With her three months' running start, paid in advance and duly receipted
by Mrs. Dupree, Lilly's weekly expenditures, by the nicest calculation,
reduced themselves thus:
Room rent. . . . . . . . . . . . . . . . . . . . . . . . . .$2.50
Car fare (one round trip to Spuyten Duyvil). . . . . . . . . .60
Breakfast (gas-jet boiled egg, an apple, three biscuits from
a tin, and coffee) . . . . . . . . . . . . . . . . . . . .50
Lunch (milk, cereal, sandwich) . . . . . . . . . . . . . . . 1.50
Dinner (lamb or beef stew, green vegetable, pie, coffee.

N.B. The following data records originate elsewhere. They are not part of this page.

/-- A sanity statement: words written out from the spec's encodings decode to the instructions they stand for
(95_test_vectors.md sections 1 and 2). -/
def Obligations.SpecWordsDecode : Prop :=
  decode .fault 0 [0x89, 0xD8] = .ok (.movRmReg .toRm .word .bx (.reg .ax)) ∧
  decode .fault 0 [0x8B, 0x76, 0xFB] = .ok (.movRmReg .toReg .word .si (.disp8 .bp 0xFB)) ∧
  decode .fault 0 [0xC7, 0x85, 0x85, 0x03, 0x5B, 0x01] = .ok (.movImmRm (.irm 0) .word (.disp16 .di 901) 347) ∧
  decode .fault 0 [0xA3, 0x0F, 0x00] = .ok (.movAccMem .word 15) ∧
  decode .fault 0 [0x83, 0xC6, 0xFE] = .ok (.addImmRm true .word (.reg .si) 65534) ∧
  decode .fault 0 [0x2D, 0xE8, 0x03] = .ok (.subImmAcc .word 1000) ∧
  decode .fault 0 [0x3B, 0xC3] = .ok (.cmpRmReg .toReg .word .ax (.reg .bx)) ∧
  decode .fault 0 [0x75, 0xFE] = .ok (.jne 0xFE) ∧
  decode .fault 0 [0xE0, 0xFC] = .ok (.loopnz 0xFC)

/-- A sanity statement: listings as the spec prints them (30_encoding.md section 8, decision D22). -/
def Obligations.SpecListingsPrint : Prop :=
  text (record (.addImmRm true .word (.reg .si) 65534) 0) = "add si, 65534" ∧
  text (record (.movImmRm (.irm 0) .byte (.base .bx) 5) 0) = "mov byte [bx], 5" ∧
  text (record (.movRmReg .toReg .word .ax (.disp8 .bxDi 0xFF)) 0) = "mov ax, [bx+di-1]" ∧
  text (record (.movRmReg .toReg .word .ax (.disp8 .bp 0)) 0) = "mov ax, [bp]" ∧
  text (record (.movMemAcc .byte 2555) 0) = "mov al, [2555]" ∧
  text (record (.cmpImmRm true .word (.direct 4834) 29) 0) = "cmp word [4834], 29" ∧
  text (record (.jne 0xFE) 0) = "jne -2" ∧
  text (record (.jcxz 0) 0) = "jcxz +0"

/-! ### Registers, data memory, effective addresses -/

/-- `RegRead(r)`: a word view reads its whole cell, a low view bits 7:0 and a high view bits 15:8, zero-extended
(10_state.md R16). -/
def Obligations.RegReadSelectsTheView : Prop :=
  ∀ (s : State) (r : Reg) (j : Nat),
    (s.regRead r).getLsbD j =
      match viewPart r with
      | .full => (s.cell (viewCell r)).getLsbD j
      | .low => decide (j < 8) && (s.cell (viewCell r)).getLsbD j
      | .high => decide (j < 8) && (s.cell (viewCell r)).getLsbD (j + 8)

/-- `RegWrite(r, v)` replaces exactly the bits of the view, gives exactly those bytes a value, leaves every other bit
of every cell and everything else alone, and reads back as v (10_state.md R17, which the spec derives from R15 and
R16). -/
def Obligations.RegWriteChangesOnlyTheView : Prop :=
  ∀ (s : State) (r : Reg) (v : Word),
    ViewWritten s (s.regWrite r v) r v ∧ CellsKeptBut s (s.regWrite r v) (viewCell r) ∧
    MemKept s (s.regWrite r v) ∧ FlagsKept s (s.regWrite r v) ∧ Fixed s (s.regWrite r v) ∧
    (s.regWrite r v).ip = s.ip ∧
    (∀ r' : Reg, viewCell r' ≠ viewCell r → (s.regWrite r v).regRead r' = s.regRead r') ∧
    (s.regWrite r v).regRead r =
      match r.width with
      | .byte => zext16 (loByte v)
      | .word => v

/-- `MemWrite` stores W/8 bytes, low byte first, at a and (for a word) at the address after it, which at 0xFFFF is 0
under `wrap16` and 0x10000 under `linear`; no other byte changes; `MemRead` reads the value back, at W and byte by
byte (20_memory.md R38 to R40, decisions D3, D5). -/
def Obligations.DataReadAfterWrite : Prop :=
  ∀ (s : State) (a v : Word),
    (s.memWrite .byte a v).memRead .byte a = zext16 (loByte v) ∧
    (s.memWrite .word a v).memRead .word a = v ∧
    (s.memWrite .word a v).memRead .byte a = zext16 (loByte v) ∧
    (∀ b, b ≠ a.toNat → (s.memWrite .byte a v).dataByte b = s.dataByte b) ∧
    (s.cfg.wordAtFFFF = .wrap16 →
      (s.memWrite .word a v).dataByte ((a.toNat + 1) % 65536) = some (hiByte v) ∧
      (s.memWrite .word a v).memRead .byte (a + 1) = zext16 (hiByte v) ∧
      ∀ b, b ≠ a.toNat → b ≠ (a.toNat + 1) % 65536 → (s.memWrite .word a v).dataByte b = s.dataByte b) ∧
    (s.cfg.wordAtFFFF = .linear →
      (s.memWrite .word a v).dataByte (a.toNat + 1) = some (hiByte v) ∧
      ∀ b, b ≠ a.toNat → b ≠ a.toNat + 1 → (s.memWrite .word a v).dataByte b = s.dataByte b)

/-- The effective address is the sum of the selector's registers and the signed displacement, modulo 2^16; the direct
selector is the address itself (20_memory.md R35, R36, decision D4). -/
def Obligations.EffectiveAddressIsWrappedSum : Prop :=
  ∀ (s : State) (d : Word), s.ea .direct d = d ∧
    ∀ p ∈ [(Base.bxSi, [Reg.bx, Reg.si]), (Base.bxDi, [Reg.bx, Reg.di]), (Base.bpSi, [Reg.bp, Reg.si]),
        (Base.bpDi, [Reg.bp, Reg.di]), (Base.si, [Reg.si]), (Base.di, [Reg.di]), (Base.bp, [Reg.bp]),
        (Base.bx, [Reg.bx])],
      ((s.ea (.base p.1) d).toNat : Int) =
        ((p.2.map (fun r => ((s.regRead r).toNat : Int))).sum + d.toInt) % 65536

/-! ### The ALU -/

/-- `AluAdd_W` wraps modulo 2^W (42_add_sub_cmp.md R102, which the spec derives). -/
def Obligations.AluAddWraps : Prop :=
  ∀ a b : Word, (aluAdd .word a b).toNat = (a.toNat + b.toNat) % 65536 ∧
    (a.toNat < 256 → b.toNat < 256 → (aluAdd .byte a b).toNat = (a.toNat + b.toNat) % 256)

/-- `AluSub_W(a, b) = trunc_W(a - b)`: the difference wraps modulo 2^W; 0 - 1 is 0xFFFF at W = 16 and 0xFF at W = 8
(42_add_sub_cmp.md R103). No flag records a borrow or an overflow: operands with the same W-bit difference give the
same flags, except that under `bit15_zext` the SF of bytes is by R104 the comparison of the operands. -/
def Obligations.AluSubWraps : Prop :=
  (∀ a b : Word, ((aluSub .word a b).toNat : Int) = ((a.toNat : Int) - b.toNat) % 65536 ∧
    (a.toNat < 256 → b.toNat < 256 → ((aluSub .byte a b).toNat : Int) = ((a.toNat : Int) - b.toNat) % 256)) ∧
  aluSub .word 0 1 = 0xFFFF ∧ aluSub .byte 0 1 = 0xFF ∧
  ∀ (rule : ByteSfRule) (w : Width) (a b a' b' : Word), aluSub w a b = aluSub w a' b' →
    subZf w a b = subZf w a' b' ∧
    (w = .word ∨ rule = .msb8 → subSf rule w a b = subSf rule w a' b')

/-- The flags of `sub` and `cmp` for W-bit operands: ZF iff they are equal; SF the top bit of the wrapped difference,
or, for bytes under `bit15_zext`, iff the first is below the second (42_add_sub_cmp.md R104, decision D17). -/
def Obligations.SubFlagsOfOperands : Prop :=
  (∀ (rule : ByteSfRule) (a b : Word), subZf .word a b = decide (a = b) ∧
    subSf rule .word a b = decide (32768 ≤ ((a.toNat : Int) - b.toNat) % 65536)) ∧
  ∀ a b : Word, a.toNat < 256 → b.toNat < 256 →
    subZf .byte a b = decide (a = b) ∧
    subSf .msb8 .byte a b = decide (128 ≤ ((a.toNat : Int) - b.toNat) % 256) ∧
    subSf .bit15Zext .byte a b = decide (a.toNat < b.toNat)

/-! ### mov, add, sub, cmp: result, frame and completion -/

/-- Every form of `mov` completes whenever the bytes it reads have values: the destination view or the W/8 data bytes
at its effective address hold the source's value, and every other register byte, data byte, flag and part of the
state is kept, but for `ip`, which is past the instruction (41_mov.md R163, R97 to R101).
RecordOfEachForm gives the operands, width and size of each form, and ReadOpOfEachKind the values read. -/
def Obligations.MovFormsComplete : Prop :=
  (∀ d w reg rm, MovCompletes (.movRmReg d w reg rm)) ∧
  (∀ enc w rm imm, MovCompletes (.movImmRm enc w rm imm)) ∧
  (∀ w reg imm, MovCompletes (.movImmReg w reg imm)) ∧
  (∀ w addr, MovCompletes (.movMemAcc w addr)) ∧
  (∀ w addr, MovCompletes (.movAccMem w addr))

/-- Every form of `add` completes whenever the bytes it reads have values: the destination holds the W-bit sum, the
flags and everything else are kept (42_add_sub_cmp.md R164, R105 to R107).
RecordOfEachForm gives the operands, width and size of each form, and ReadOpOfEachKind the values read. -/
def Obligations.AddFormsComplete : Prop :=
  (∀ d w reg rm, AddCompletes (.addRmReg d w reg rm)) ∧
  (∀ sx w rm imm, AddCompletes (.addImmRm sx w rm imm)) ∧
  (∀ w imm, AddCompletes (.addImmAcc w imm))

/-- Every form of `sub` completes whenever the bytes it reads have values: the destination holds the W-bit difference,
ZF and SF are those of its operands, and everything else is kept (42_add_sub_cmp.md R164, R108 to R110).
RecordOfEachForm gives the operands, width and size of each form, and ReadOpOfEachKind the values read. -/
def Obligations.SubFormsComplete : Prop :=
  (∀ d w reg rm, SubCompletes (.subRmReg d w reg rm)) ∧
  (∀ sx w rm imm, SubCompletes (.subImmRm sx w rm imm)) ∧
  (∀ w imm, SubCompletes (.subImmAcc w imm))

/-- Every form of `cmp` completes whenever the bytes it reads have values: ZF and SF are those of its operands, and no
register, no data byte and nothing else changes (42_add_sub_cmp.md R164, R111 to R113).
RecordOfEachForm gives the operands, width and size of each form, and ReadOpOfEachKind the values read. -/
def Obligations.CmpFormsComplete : Prop :=
  (∀ d w reg rm, CmpCompletes (.cmpRmReg d w reg rm)) ∧
  (∀ sx w rm imm, CmpCompletes (.cmpImmRm sx w rm imm)) ∧
  (∀ w imm, CmpCompletes (.cmpImmAcc w imm))

/-- A `mov`, `add`, `sub` or `cmp` that reads a byte with no value raises `UNINITIALISED_READ` naming the first one in
the order effective-address registers, destination's old value (not for `mov`), source, and writes nothing else
(10_state.md R29, 60_exceptions.md R142, decisions D7, D20, log 6). -/
def Obligations.ReadOfNoValueFaults : Prop :=
  ∀ (i : Instr) (s : State) (pre : List Loc) (l : Loc) (post : List Loc),
    ((record i s.ip).op = .mov ∧ s.movReads (record i s.ip) = pre ++ l :: post) ∨
    (((record i s.ip).op = .add ∨ (record i s.ip).op = .sub ∨ (record i s.ip).op = .cmp) ∧
      s.aluReads (record i s.ip) = pre ++ l :: post) →
    (∀ x ∈ pre, s.hasValue x = true) → s.hasValue l = false →
    exec i s = .next { s with status := ⟨.faulted, .uninitialisedRead, s.ip, l.info⟩ }

/-- `mov`, `add` and every jump/loop instruction leave ZF and SF unchanged; no instruction but `sub` and `cmp` writes
the flags (10_state.md R21). -/
def Obligations.OnlySubAndCmpWriteFlags : Prop :=
  ∀ (i : Instr) (s t : State), (record i s.ip).op ≠ .sub → (record i s.ip).op ≠ .cmp → exec i s = .next t →
    FlagsKept s t

/-- An instruction changes a cell only if it is its destination view's (or cell c for a loop instruction under
`arch8086`), the other byte of that cell only if the view is the whole cell, and a data byte only inside its memory
destination at the address its operand computes; `cmp` and the jumps change neither (10_state.md R17, R30,
95_test_vectors.md section 6 item 6). -/
def Obligations.OnlyTheDestinationChanges : Prop :=
  ∀ (i : Instr) (s t : State), exec i s = .next t →
    (∀ k, (∀ r, (record i s.ip).dst = .reg r → viewCell r ≠ k) →
      ¬(k = .c ∧ CountsDown s.cfg.branchExec (record i s.ip).op) → CellKept s t k) ∧
    (∀ r, (record i s.ip).dst = .reg r →
      (viewPart r = .low → HighKept s t (viewCell r)) ∧ (viewPart r = .high → LowKept s t (viewCell r))) ∧
    (∀ a, (∀ sel d, (record i s.ip).dst = .mem sel d → a ∉ s.accessAddrs (record i s.ip).wide (s.ea sel d)) →
      t.dataByte a = s.dataByte a) ∧
    ((record i s.ip).op = .cmp → CellsKept s t ∧ MemKept s t)

/-! ### Jumps and loops -/

/-- `jne`, under every policy: with ZF = 0 it goes to its target when that lies in 0..n and raises
`BRANCH_OUT_OF_RANGE` when it does not; with ZF = 1 it goes on to the next instruction; nothing but `ip` is written;
ZF with no value raises `UNINITIALISED_READ`. It is the byte 0x75 and the displacement, and raises `TRUNCATED` when
byte 1 lies at or past n (43_jumps_loops.md R115). -/
def Obligations.JneBranches : Prop :=
  (∀ (p : Grp1OtherPolicy) (ip : Nat) (rel : Byte) (rest : List Byte),
    decode p ip (0x75 :: rel :: rest) = .ok (.jne rel) ∧ (Instr.jne rel).size = 2 ∧
    decode p ip [0x75] = .error ⟨.truncated, BitVec.ofNat 32 (ip + 1)⟩) ∧
  ∀ (rel : Byte) (s : State),
    (s.hasValue .zf = true → s.zf = false → TargetInRange s rel →
      exec (.jne rel) s = .next { s with ip := ((s.ip : Int) + 2 + rel.toInt).toNat }) ∧
    (s.hasValue .zf = true → s.zf = false → ¬ TargetInRange s rel →
      exec (.jne rel) s = .next { s with
        status := ⟨.faulted, .branchOutOfRange, s.ip, BitVec.ofInt 32 ((s.ip : Int) + 2 + rel.toInt)⟩ }) ∧
    (s.hasValue .zf = true → s.zf = true → exec (.jne rel) s = .next { s with ip := s.ip + 2 }) ∧
    (s.hasValue .zf = false →
      exec (.jne rel) s = .next { s with status := ⟨.faulted, .uninitialisedRead, s.ip, 0x30000⟩ })

/-- Under `BRANCH_EXEC_POLICY = fault` each of the 19 jump/loop instructions other than `jne` raises
`UNIMPLEMENTED_BRANCH` with its opcode byte, and writes nothing else (43_jumps_loops.md R116, decision D13). -/
def Obligations.OtherBranchesFaultByDefault : Prop :=
  ∀ p ∈ flaglessBranches ++ decidableBranches, ∀ (rel : Byte) (s : State), s.cfg.branchExec = .fault →
    exec (p.1 rel) s = .next { s with status := ⟨.faulted, .unimplementedBranch, s.ip, p.2.setWidth 32⟩ }

/-- Under `BRANCH_EXEC_POLICY = fallthrough` each of the 19 jump/loop instructions other than `jne` goes on to the next
instruction, and nothing else changes (43_jumps_loops.md R116, decision D13). -/
def Obligations.OtherBranchesFallThrough : Prop :=
  ∀ p ∈ flaglessBranches ++ decidableBranches, ∀ (rel : Byte) (s : State), s.cfg.branchExec = .fallthrough →
    exec (p.1 rel) s = .next { s with ip := s.ip + 2 }

/-- Under `BRANCH_EXEC_POLICY = arch8086` the 12 jumps whose condition needs a flag the block lacks raise
`UNIMPLEMENTED_BRANCH` (43_jumps_loops.md R116 to R120, R122, R123, R126 to R131, decision D13). -/
def Obligations.FlaglessBranchesFaultUnderArch : Prop :=
  ∀ p ∈ flaglessBranches, ∀ (rel : Byte) (s : State), s.cfg.branchExec = .arch8086 →
    exec (p.1 rel) s = .next { s with status := ⟨.faulted, .unimplementedBranch, s.ip, p.2.setWidth 32⟩ }

/-- Under `arch8086`, `je` is taken iff ZF = 1, `js` iff SF = 1, `jns` iff SF = 0, `jcxz` iff cx = 0; nothing but `ip`
is written (43_jumps_loops.md R121, R124, R125, R132, decision D13). -/
def Obligations.FlagBranchesUnderArch : Prop :=
  ∀ (rel : Byte) (s : State), s.cfg.branchExec = .arch8086 →
    (s.hasValue .zf = true → BranchOutcome (exec (.je rel) s) s rel s.zf s) ∧
    (s.hasValue .sf = true → BranchOutcome (exec (.js rel) s) s rel s.sf s) ∧
    (s.hasValue .sf = true → BranchOutcome (exec (.jns rel) s) s rel (!s.sf) s) ∧
    (s.hasValue (.regLo .c) = true → s.hasValue (.regHi .c) = true →
      BranchOutcome (exec (.jcxz rel) s) s rel (decide (s.regRead .cx = 0)) s)

/-- Under `arch8086`, `loop`, `loopz` and `loopnz` decrement cx modulo 2^16 and are taken iff the new value is not 0
(and ZF = 1, ZF = 0); cx is decremented whether or not the branch is taken, but not when the target is out of range;
no flag is written (43_jumps_loops.md R133 to R135, decision D13). -/
def Obligations.LoopsUnderArch : Prop :=
  ∀ (rel : Byte) (s : State), s.cfg.branchExec = .arch8086 →
    s.hasValue (.regLo .c) = true → s.hasValue (.regHi .c) = true →
    BranchOutcome (exec (.loop rel) s) s rel (decide (s.regRead .cx ≠ 1)) (s.regWrite .cx (s.regRead .cx - 1)) ∧
    (s.hasValue .zf = true →
      BranchOutcome (exec (.loopz rel) s) s rel (decide (s.regRead .cx ≠ 1 ∧ s.zf = true))
        (s.regWrite .cx (s.regRead .cx - 1)) ∧
      BranchOutcome (exec (.loopnz rel) s) s rel (decide (s.regRead .cx ≠ 1 ∧ s.zf = false))
        (s.regWrite .cx (s.regRead .cx - 1)))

Tip) . . . . . . . . . . . . . . . . . . . . . . . . . . 3.50
Laundry. . . . . . . . . . . . . . . . . . . . . . . . . . . .75
-----
$9.35
There were already forty-two dollars and sixty-eight cents hoarded in a
little biscuit tin in the depths of her valise, and out of it had come a
gift for Mrs. Dupree, a rather interesting relic of an old silver
thimble wrought in cunning filigree which she had bought in two payments
of seventy-five cents each, and largely by eliminating the pie for a
month, from a rapidly diminishing keep-chest of Ida Blair's.